The only bus that provides service directly to Wyckoff Heights Medical Center (374 Stockholm Street) may be cut by the MTA if the transportation agency’s proposals are adopted later this year.

On January 27, 2010, the MTA announced its revised service reductions proposal, which included the discontinuation of the B-13 bus line north of the Myrtle/ Wyckoff station because it is an “underutilized and duplicative” route.

MTA officials estimate that 1,200 weekday customers and 1,200 weekend customers would have to use the L train or the B-60 in place of the B-13, though service on the remaining portions of the route, which runs from Metropolitan and Graham Avenues in Williamsburg east to Spring Creek in Canarsie, would not be affected.

The news disturbed Betty Cooney, Executive Director of the Graham Avenue BID, who contacted Wyckoff Hospital officials and several local business owners whose customers and employees regularly use the bus line.

“The hospital didn’t even know that MTA was thinking of this,” said Cooney. “If you’re sick, elderly, or handicapped, you can’t get to it. The point is, if you want to go to the hospital and you take the train, handicapped accessible, now you can’t get to the hospital from that train. There’s no bus to take up there. That’s a very important point.”

In a letter to MTA Community Affairs Director Douglas Sussman, Wyckoff Hospital President and CEO Rajiv K. Garg noted that the entrances to the DeKalb L station on Stanhope and Stockholm streets are not complaint with the American Disability Act or designed for future ADA renovations.

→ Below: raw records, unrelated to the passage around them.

/-- O58. Each command named changes at most the fields of State written after it, and every other field (the queue,
every other register file, memory, buffer and unit) stands as before; an event a command raises may write the
event ring, its messages and counters, which are then named. -/
def Obligations.RowAndSeamCommandsChangeOnly : Prop :=
  (let only : Instr → Prop := fun c => Changes c fun s t => { s with
        now := t.now, regs := t.regs, mem := t.mem, poison := t.poison, flips := t.flips, salt := t.salt,
        arrays := t.arrays, vecs := t.vecs, needles := t.needles, resv := t.resv, agents := t.agents, homes := t.homes,
        stackCtl := t.stackCtl, memMap := t.memMap, seams := t.seams, guests := t.guests, recovery := t.recovery,
        fabric := t.fabric, hall := t.hall, net := t.net, tu := t.tu, ev := t.ev, sent := t.sent, qe := t.qe,
        sk := t.sk, rowYoke := t.rowYoke, scheds := t.scheds, routes := t.routes, coherent := t.coherent,
        dieTables := t.dieTables, mc := t.mc, harts := t.harts, imsic := t.imsic, free := t.free };
    only .rowTimerFire) ∧
  (let only : Instr → Prop := fun c => Changes c fun s t => { s with
        regs := t.regs, mem := t.mem, poison := t.poison, flips := t.flips, salt := t.salt, arrays := t.arrays,
        vecs := t.vecs, needles := t.needles, resv := t.resv, agents := t.agents, homes := t.homes,
        stackCtl := t.stackCtl, seams := t.seams, guests := t.guests, recovery := t.recovery, net := t.net, tu := t.tu,
        ev := t.ev, sent := t.sent, qe := t.qe, sk := t.sk, rowYoke := t.rowYoke, scheds := t.scheds,
        routes := t.routes, coherent := t.coherent, dieTables := t.dieTables, imsic := t.imsic, free := t.free };
    (∀ (m : Motif), only (.localEdge m)) ∧ (∀ (m : Motif) (row : BitVec 48) (aligned holdover : Bool) (t : BitVec 64),
    only (.rowEdge m row aligned holdover t))) ∧
  (let only : Instr → Prop := fun c => Changes c fun s t => { s with
        regs := t.regs, mem := t.mem, poison := t.poison, flips := t.flips, resv := t.resv, agents := t.agents,
        homes := t.homes, stackCtl := t.stackCtl, guests := t.guests, net := t.net, tu := t.tu, ev := t.ev,
        sent := t.sent, qe := t.qe, scheds := t.scheds, imsic := t.imsic, free := t.free };
    (∀ (m : Motif), only (.edgeMissed m)) ∧ (∀ (m : Motif) (row : BitVec 48) (cut : Bool) (eM eRes eBe : BitVec 32), only
    (.gaugeBudget m row cut eM eRes eBe)) ∧ (∀ (m : Motif), only (.floorBudget m)) ∧ (∀ (m : Motif), only (.edgePass
    m)) ∧ (∀ (m : Motif), only (.bodyStart m)) ∧ (∀ (m : Motif) (mw : BitVec 32) (tj : BitVec 8), only (.powerSample m
    mw tj)) ∧ (∀ (m : Motif) (qid : BitVec 20) (idx : BitVec 24), only (.stitchArrival m qid idx)) ∧ (∀ (m : Motif),
    only (.stitchDone m)) ∧ (∀ (m : Motif), only (.stitchOverrun m))) ∧
  (let only : Instr → Prop := fun c => Changes c fun s t => { s with
        regs := t.regs, mem := t.mem, poison := t.poison, flips := t.flips, resv := t.resv, agents := t.agents,
        homes := t.homes, stackCtl := t.stackCtl, guests := t.guests, net := t.net, tu := t.tu, ev := t.ev,
        sent := t.sent, qe := t.qe, sk := t.sk, scheds := t.scheds, imsic := t.imsic, free := t.free };
    (∀ (m : Motif) (qid : BitVec 20) (idx : BitVec 24), only (.deadlineMissed m qid idx))) ∧
  (let only : Instr → Prop := fun c => Changes c fun s t => { s with
        rowYoke := t.rowYoke };
    (∀ (r : GaugeReport), only (.gaugeReport r))) ∧
  (let only : Instr → Prop := fun c => Changes c fun s t => { s with
        regs := t.regs, mem := t.mem, poison := t.poison, flips := t.flips, resv := t.resv, agents := t.agents,
        homes := t.homes, stackCtl := t.stackCtl, guests := t.guests, net := t.net, tu := t.tu, ev := t.ev,
        sent := t.sent, qe := t.qe, rowYoke := t.rowYoke, mc := t.mc, imsic := t.imsic, free := t.free };
    (∀ (eYoke eSeams : BitVec 32), only (.governorCompute eYoke eSeams))) ∧
  (let only : Instr → Prop := fun c => Changes c fun s t => { s with
        regs := t.regs };
    (∀ (m : Motif), only (.guardStart m)) ∧ (∀ (v : BitVec 32), only (.gaLimitWrite v))) ∧
  (let only : Instr → Prop := fun c => Changes c fun s t => { s with
        regs := t.regs, mem := t.mem, poison := t.poison, flips := t.flips, arrays := t.arrays, resv := t.resv,
        agents := t.agents, homes := t.homes, stackCtl := t.stackCtl, guests := t.guests, net := t.net, tu := t.tu,
        ev := t.ev, sent := t.sent, qe := t.qe, scheds := t.scheds, imsic := t.imsic, free := t.free };
    (∀ (m : Motif), only (.stitchStart m))) ∧
  (let only : Instr → Prop := fun c => Changes c fun s t => { s with
        regs := t.regs, mem := t.mem, poison := t.poison, flips := t.flips, arrays := t.arrays, vecs := t.vecs,
        needles := t.needles, resv := t.resv, agents := t.agents, homes := t.homes, stackCtl := t.stackCtl,
        memMap := t.memMap, seams := t.seams, guests := t.guests, recovery := t.recovery, hall := t.hall, net := t.net,
        tu := t.tu, ev := t.ev, sent := t.sent, qe := t.qe, sk := t.sk, rowYoke := t.rowYoke, scheds := t.scheds,
        imsic := t.imsic, free := t.free };
    (∀ (m : Motif), only (.stitchHung m))) ∧
  (let only : Instr → Prop := fun c => Changes c fun s t => { s with
        now := t.now, regs := t.regs, mem := t.mem, poison := t.poison, flips := t.flips, resv := t.resv,
        agents := t.agents, homes := t.homes, stackCtl := t.stackCtl, guests := t.guests, hall := t.hall, net := t.net,
        tu := t.tu, ev := t.ev, sent := t.sent, qe := t.qe, rowYoke := t.rowYoke, scheds := t.scheds, imsic := t.imsic,
        free := t.free };
    (∀ (step : Int), only (.hallTimeStep step))) ∧
  (let only : Instr → Prop := fun c => Changes c fun s t => { s with
        regs := t.regs, mem := t.mem, poison := t.poison, flips := t.flips, resv := t.resv, agents := t.agents,
        homes := t.homes, stackCtl := t.stackCtl, guests := t.guests, net := t.net, tu := t.tu, ev := t.ev,
        sent := t.sent, qe := t.qe, rowYoke := t.rowYoke, imsic := t.imsic, free := t.free };
    only .rowUnaligned) ∧
  (let only : Instr → Prop := fun c => Changes c fun s t => { s with
        regs := t.regs, mem := t.mem, poison := t.poison, flips := t.flips, needles := t.needles, resv := t.resv,
        agents := t.agents, homes := t.homes, stackCtl := t.stackCtl, guests := t.guests, net := t.net, tu := t.tu,
        ev := t.ev, sent := t.sent, qe := t.qe, rowYoke := t.rowYoke, imsic := t.imsic, free := t.free };
    (∀ (src : Mesh) (row : BitVec 48), only (.late src row))) ∧
  (let only : Instr → Prop := fun c => Changes c fun s t => { s with
        sent := t.sent, rowYoke := t.rowYoke };
    (∀ (die : Mesh) (row : BitVec 48) (table : BitVec 11), only (.routeSet die row table)) ∧ (∀ (die : Mesh) (row : BitVec
    48) (salt : BitVec 64) (ranges : List (BitVec 48 × BitVec 48)), only (.mapSet die row salt ranges)) ∧ (∀ (die :
    Mesh) (row : BitVec 48) (qid : BitVec 20) (mask : BitVec 48) (cls : BitVec 4), only (.bindSet die row qid mask
    cls)) ∧ (∀ (die : Mesh) (row : BitVec 48) (m : Motif) (st : PosState), only (.posSet die row m st))) ∧
  (let only : Instr → Prop := fun c => Changes c fun s t => { s with
        diePattern := t.diePattern };
    (∀ (die : Mesh) (off : BitVec 23) (data : BitVec 224), only (.patternData die off data))) ∧
  (let only : Instr → Prop := fun c => Changes c fun s t => { s with
        regs := t.regs, mem := t.mem, poison := t.poison, flips := t.flips, arrays := t.arrays, vecs := t.vecs,
        needles := t.needles, resv := t.resv, agents := t.agents, homes := t.homes, stackCtl := t.stackCtl,
        seams := t.seams, guests := t.guests, recovery := t.recovery, hall := t.hall, net := t.net, tu := t.tu,
        ev := t.ev, sent := t.sent, qe := t.qe, sk := t.sk, rowYoke := t.rowYoke, scheds := t.scheds, imsic := t.imsic,
        free := t.free };
    (∀ (die : Mesh) (cmd : SeqCmd), only (.seqCmd die cmd))) ∧
  (let only : Instr → Prop := fun c => Changes c fun s t => { s with
        recovery := t.recovery };
    (∀ (src hop : Mesh) (seq : BitVec 8), only (.chainAck src hop seq))) ∧
  (let only : Instr → Prop := fun c => Changes c fun s t => { s with
        regs := t.regs, mem := t.mem, poison := t.poison, flips := t.flips, arrays := t.arrays, vecs := t.vecs,
        needles := t.needles, resv := t.resv, agents := t.agents, homes := t.homes, stackCtl := t.stackCtl,
        seams := t.seams, guests := t.guests, recovery := t.recovery, net := t.net, tu := t.tu, ev := t.ev,
        sent := t.sent, qe := t.qe, sk := t.sk, rowYoke := t.rowYoke, scheds := t.scheds, imsic := t.imsic,
        free := t.free };
    (∀ (src hop : Mesh) (f : LostFrame), only (.chainResend src hop f)) ∧ (∀ (seam : SeamIx) (maskA maskB : BitVec 8)
    (sbLanes : BitVec 4), only (.seamTrainingDone seam maskA maskB sbLanes)) ∧ (∀ (seam : SeamIx) (side : Bool) (mask
    : BitVec 8), only (.widthAdv seam side mask)) ∧ (∀ (seam : SeamIx) (side : Bool) (width : BitVec 4) (mask : BitVec
    8), only (.widthSet seam side width mask)) ∧ (∀ (seam : SeamIx), only (.widthSetTimeout seam)) ∧ (∀ (seam :
    SeamIx) (pass : Bool), only (.seamTestPatternDone seam pass))) ∧
  (let only : Instr → Prop := fun c => Changes c fun s t => { s with
        seams := t.seams };
    (∀ (die : Mesh) (seam : SeamIx) (mask : BitVec 8), only (.seamState die seam mask))) ∧
  (let only : Instr → Prop := fun c => Changes c fun s t => { s with
        regs := t.regs, mem := t.mem, poison := t.poison, flips := t.flips, resv := t.resv, agents := t.agents,
        homes := t.homes, stackCtl := t.stackCtl, guests := t.guests, net := t.net, tu := t.tu, ev := t.ev,
        sent := t.sent, qe := t.qe, imsic := t.imsic, free := t.free };
    (∀ (seam : SeamIx) (linkDown : Bool), only (.seamFault seam linkDown)) ∧ (∀ (g : Guest) (part : BitVec 2) (block :
    BitVec 224), only (.vspCap g part block)) ∧ (∀ (g : Guest), only (.vspTimeout g))) ∧
  (let only : Instr → Prop := fun c => Changes c fun s t => { s with
        regs := t.regs, guests := t.guests };
    (∀ (g : Guest), only (.guestLinkUp g))) ∧
  (let only : Instr → Prop := fun c => Changes c fun s t => { s with
        guests := t.guests };
    (∀ (g : Guest) (crc : BitVec 32), only (.vspGrant g crc))) ∧
  (let only : Instr → Prop := fun c => Changes c fun s t => { s with
        regs := t.regs, mem := t.mem, poison := t.poison, flips := t.flips, resv := t.resv, agents := t.agents,
        homes := t.homes, stackCtl := t.stackCtl, seams := t.seams, guests := t.guests, recovery := t.recovery,
        net := t.net, tu := t.tu, ev := t.ev, sent := t.sent, qe := t.qe, imsic := t.imsic, free := t.free };
    (∀ (g : Guest) (crc : BitVec 32), only (.vspAck g crc))) ∧
  (let only : Instr → Prop := fun c => Changes c fun s t => { s with
        regs := t.regs, mem := t.mem, poison := t.poison, flips := t.flips, locals := t.locals, arrays := t.arrays,
        resv := t.resv, agents := t.agents, homes := t.homes, stackCtl := t.stackCtl, guests := t.guests, net := t.net,
        tu := t.tu, ev := t.ev, sent := t.sent, qe := t.qe, imsic := t.imsic, free := t.free };
    (∀ (g : Guest) (r : MemReq), only (.guestRequest g r))) ∧
  (let only : Instr → Prop := fun c => Changes c fun s t => { s with
        regs := t.regs, sent := t.sent };
    (∀ (write : Bool) (addr : BitVec 26) (size : BitVec 13), only (.bar0BadAccess write addr size))) ∧
  (let only : Instr → Prop := fun c => Changes c fun s t => { s with
        regs := t.regs, mem := t.mem, poison := t.poison, flips := t.flips, locals := t.locals, arrays := t.arrays,
        resv := t.resv, agents := t.agents, homes := t.homes, stackCtl := t.stackCtl, guests := t.guests, net := t.net,
        tu := t.tu, ev := t.ev, sent := t.sent, qe := t.qe, imsic := t.imsic, free := t.free };
    (∀ (off : BitVec 40) (len : BitVec 13) (rid : BitVec 16), only (.bar4Read off len rid)) ∧ (∀ (off : BitVec 40) (data :
    List (BitVec 8)) (be : List Bool) (ep : Bool) (rid : BitVec 16), only (.bar4Write off data be ep rid)) ∧ (∀ (off :
    BitVec 40) (wide : Bool) (v : BitVec 64) (rid : BitVec 16), only (.bar4Fetchadd off wide v rid)) ∧ (∀ (off :
    BitVec 40) (wide : Bool) (v : BitVec 64) (rid : BitVec 16), only (.bar4Swap off wide v rid)) ∧ (∀ (off : BitVec
    40) (size : CasSize) (cmp v : BitVec 128) (rid : BitVec 16), only (.bar4Cas off size cmp v rid))) ∧
  (let only : Instr → Prop := fun c => Changes c fun s t => { s with
        regs := t.regs, mem := t.mem, poison := t.poison, flips := t.flips, resv := t.resv, agents := t.agents,
        homes := t.homes, stackCtl := t.stackCtl, guests := t.guests, net := t.net, tu := t.tu, ev := t.ev,
        sent := t.sent, qe := t.qe, imsic := t.imsic, free := t.free };
    (∀ (speed : BitVec 3) (width : BitVec 6), only (.hostLinkUp speed width)) ∧ (∀ (speed : BitVec 3) (width : BitVec 6),
    only (.linkRetrain speed width)) ∧ (∀ (qid : BitVec 20) (idx : BitVec 24), only (.completionTimeout qid idx)) ∧ (∀
    (qid : BitVec 20) (idx : BitVec 24) (ok : Bool), only (.flushReadDone qid idx ok)) ∧ only .pxLostPop) ∧
  (let only : Instr → Prop := fun c => Changes c fun s t => { s with
        regs := t.regs, mem := t.mem, poison := t.poison, flips := t.flips, resv := t.resv, agents := t.agents,
        homes := t.homes, stackCtl := t.stackCtl, guests := t.guests, net := t.net, tu := t.tu, ev := t.ev,
        sent := t.sent, qe := t.qe, px := t.px, imsic := t.imsic, free := t.free };
    (∀ (cause : HostResetCause), only (.hostSideReset cause)) ∧ only .busMasterEnable ∧ only .d0Return ∧ (∀ (vector :
    Option (BitVec 11)), only (.msixUnmask vector))) ∧
  (let only : Instr → Prop := fun c => Changes c fun s t => { s with
        px := t.px };
    (∀ (log2 : BitVec 6), only (.resizableBarWrite log2)) ∧ only .d3hotEntry) ∧
  (let only : Instr → Prop := fun c => Changes c fun s t => { s with
        regs := t.regs, px := t.px };
    only .memoryDecodeEnable)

Garg asked the MTA to “reconsider and withdraw its proposal to shorten the B13 bus line” and “refrain from further service changes that would reduce or restrict access to the Hospital.”

New York City Transit referred comments to the MTA, where a spokesperson explained that the proposals for service changes would help close a $750 million budget shortfall due to a loss of revenue and accumulated cuts from the state.

“The Chairman is being clear that we’ve done everything we can to minimize impacts on our customers, but given the large size of our budget deficit, these are very difficult choices that we have to make,” said MTA spokesperson Kevin Ortiz.

In the meantime, community leaders and public officials vowed to work with the MTA to restore the proposed cuts before they become permanent. Council member Diana Reyna (D-Williamsburg) said the MTA must “not make drastic choices” that would affect thousands of riders and that she will ask them to reconsider their reasoning for closing the B-13.

State Senate Transportation Chair Martin Dilan (D-Williamsburg), whose district includes the B-13 line, is reviewing the MTA’s proposal to see what will ultimately be done. Dilan spokesperson Graham Parker indicated that the plan is still evolving and that the route reductions are not set in stone, but “if there’s no scheduled stop in front of the hospital, our office would have an issue.”